-- ==== Sys2Proof/Safety.lean ====
section
/-! DEFINITION. The terms the statements about the part use: how a request is taken and answered, and the invariants of
a sound state. -/
namespace Sys2Proof

/-- The frame a request command carries, none for a command that is no request (section 11.4). -/
def Instr.request : Instr → Option Machine.Request
  | .powerOn _ _ => none
  | .resetPin _ _ => none
  | .tick => none
  | .incidentDeadlineExpiry _ => none
  | .orderChannelExpiry _ => none
  | .contextChannelExpiry _ => none
  | .outageChannelExpiry _ => none
  | .crlFrameReceived _ => none
  | .crlGapTimeout => none
  | .stationReport _ _ _ => none
  | .orderAnswer _ _ _ => none
  | .badReply _ _ _ => none
  | .replyTimeout _ _ => none
  | .quietWaitEnd _ => none
  | .traceComplete => none
  | .searchStep => none
  | .searchZoneComplete => none
  | .searchComplete => none
  | .unknownKind kind tag body => some ⟨kind, tag, body⟩
  | .ident tag body => some ⟨0x01#8, tag, body⟩
  | .status tag body => some ⟨0x02#8, tag, body⟩
  | .setMode tag body => some ⟨0x03#8, tag, body⟩
  | .setParam tag body => some ⟨0x04#8, tag, body⟩
  | .modelClear tag body => some ⟨0x10#8, tag, body⟩
  | .loadSegment tag body => some ⟨0x11#8, tag, body⟩
  | .loadValve tag body => some ⟨0x12#8, tag, body⟩
  | .loadPoint tag body => some ⟨0x13#8, tag, body⟩
  | .loadStation tag body => some ⟨0x14#8, tag, body⟩
  | .loadLine tag body => some ⟨0x15#8, tag, body⟩
  | .loadTier tag body => some ⟨0x16#8, tag, body⟩
  | .readSegment tag body => some ⟨0x18#8, tag, body⟩
  | .readValve tag body => some ⟨0x19#8, tag, body⟩
  | .readPoint tag body => some ⟨0x1A#8, tag, body⟩
  | .readStation tag body => some ⟨0x1B#8, tag, body⟩
  | .stationStats tag body => some ⟨0x1C#8, tag, body⟩
  | .call tag body => some ⟨0x20#8, tag, body⟩
  | .attend tag body => some ⟨0x21#8, tag, body⟩
  | .madeSafe tag body => some ⟨0x22#8, tag, body⟩
  | .closeIncident tag body => some ⟨0x23#8, tag, body⟩
  | .floor tag body => some ⟨0x24#8, tag, body⟩
  | .readIncident tag body => some ⟨0x25#8, tag, body⟩
  | .plan tag body => some ⟨0x30#8, tag, body⟩
  | .execute tag body => some ⟨0x31#8, tag, body⟩
  | .extend tag body => some ⟨0x32#8, tag, body⟩
  | .confirm tag body => some ⟨0x33#8, tag, body⟩
  | .release tag body => some ⟨0x34#8, tag, body⟩
  | .cancel tag body => some ⟨0x35#8, tag, body⟩
  | .readContext tag body => some ⟨0x36#8, tag, body⟩
  | .order tag body => some ⟨0x40#8, tag, body⟩
  | .recall tag body => some ⟨0x41#8, tag, body⟩
  | .releaseLocal tag body => some ⟨0x42#8, tag, body⟩
  | .abort tag body => some ⟨0x43#8, tag, body⟩
  | .hold tag body => some ⟨0x44#8, tag, body⟩
  | .releaseHold tag body => some ⟨0x45#8, tag, body⟩
  | .valveEntry tag body => some ⟨0x46#8, tag, body⟩
  | .inhibit tag body => some ⟨0x47#8, tag, body⟩
  | .readOrders tag body => some ⟨0x48#8, tag, body⟩
  | .relightDone tag body => some ⟨0x50#8, tag, body⟩
  | .readOutage tag body => some ⟨0x51#8, tag, body⟩
  | .discardOutage tag body => some ⟨0x52#8, tag, body⟩
  | .fetch tag body => some ⟨0x60#8, tag, body⟩
  | .heldInReset => none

DIRECTIONS:
From the first line to the last, transcribe the data exactly.

WRITTEN RESPONSE:
-- ==== Sys2Proof/Safety.lean ====
section
/-! DEFINITION. The terms the statements about the part use: how a request is taken and answered, and the invariants of
a sound state. -/
namespace Sys2Proof

/-- The frame a request command carries, none for a command that is no request (section 11.4). -/
def Instr.request : Instr → Option Machine.Request
  | .powerOn _ _ => none
  | .resetPin _ _ => none
  | .tick => none
  | .incidentDeadlineExpiry _ => none
  | .orderChannelExpiry _ => none
  | .contextChannelExpiry _ => none
  | .outageChannelExpiry _ => none
  | .crlFrameReceived _ => none
  | .crlGapTimeout => none
  | .stationReport _ _ _ => none
  | .orderAnswer _ _ _ => none
  | .badReply _ _ _ => none
  | .replyTimeout _ _ => none
  | .quietWaitEnd _ => none
  | .traceComplete => none
  | .searchStep => none
  | .searchZoneComplete => none
  | .searchComplete => none
  | .unknownKind kind tag body => some ⟨kind, tag, body⟩
  | .ident tag body => some ⟨0x01#8, tag, body⟩
  | .status tag body => some ⟨0x02#8, tag, body⟩
  | .setMode tag body => some ⟨0x03#8, tag, body⟩
  | .setParam tag body => some ⟨0x04#8, tag, body⟩
  | .modelClear tag body => some ⟨0x10#8, tag, body⟩
  | .loadSegment tag body => some ⟨0x11#8, tag, body⟩
  | .loadValve tag body => some ⟨0x12#8, tag, body⟩
  | .loadPoint tag body => some ⟨0x13#8, tag, body⟩
  | .loadStation tag body => some ⟨0x14#8, tag, body⟩
  | .loadLine tag body => some ⟨0x15#8, tag, body⟩
  | .loadTier tag body => some ⟨0x16#8, tag, body⟩
  | .readSegment tag body => some ⟨0x18#8, tag, body⟩
  | .readValve tag body => some ⟨0x19#8, tag, body⟩
  | .readPoint tag body => some ⟨0x1A#8, tag, body⟩
  | .readStation tag body => some ⟨0x1B#8, tag, body⟩
  | .stationStats tag body => some ⟨0x1C#8, tag, body⟩
  | .call tag body => some ⟨0x20#8, tag, body⟩
  | .attend tag body => some ⟨0x21#8, tag, body⟩
  | .madeSafe tag body => some ⟨0x22#8, tag, body⟩
  | .closeIncident tag body => some ⟨0x23#8, tag, body⟩
  | .floor tag body => some ⟨0x24#8, tag, body⟩
  | .readIncident tag body => some ⟨0x25#8, tag, body⟩
  | .plan tag body => some ⟨0x30#8, tag, body⟩
  | .execute tag body => some ⟨0x31#8, tag, body⟩
  | .extend tag body => some ⟨0x32#8, tag, body⟩
  | .confirm tag body => some ⟨0x33#8, tag, body⟩
  | .release tag body => some ⟨0x34#8, tag, body⟩
  | .cancel tag body => some ⟨0x35#8, tag, body⟩
  | .readContext tag body => some ⟨0x36#8, tag, body⟩
  | .order tag body => some ⟨0x40#8, tag, body⟩
  | .recall tag body => some ⟨0x41#8, tag, body⟩
  | .releaseLocal tag body => some ⟨0x42#8, tag, body⟩
  | .abort tag body => some ⟨0x43#8, tag, body⟩
  | .hold tag body => some ⟨0x44#8, tag, body⟩
  | .releaseHold tag body => some ⟨0x45#8, tag, body⟩
  | .valveEntry tag body => some ⟨0x46#8, tag, body⟩
  | .inhibit tag body => some ⟨0x47#8, tag, body⟩
  | .readOrders tag body => some ⟨0x48#8, tag, body⟩
  | .relightDone tag body => some ⟨0x50#8, tag, body⟩
  | .readOutage tag body => some ⟨0x51#8, tag, body⟩
  | .discardOutage tag body => some ⟨0x52#8, tag, body⟩
  | .fetch tag body => some ⟨0x60#8, tag, body⟩
  | .heldInReset => none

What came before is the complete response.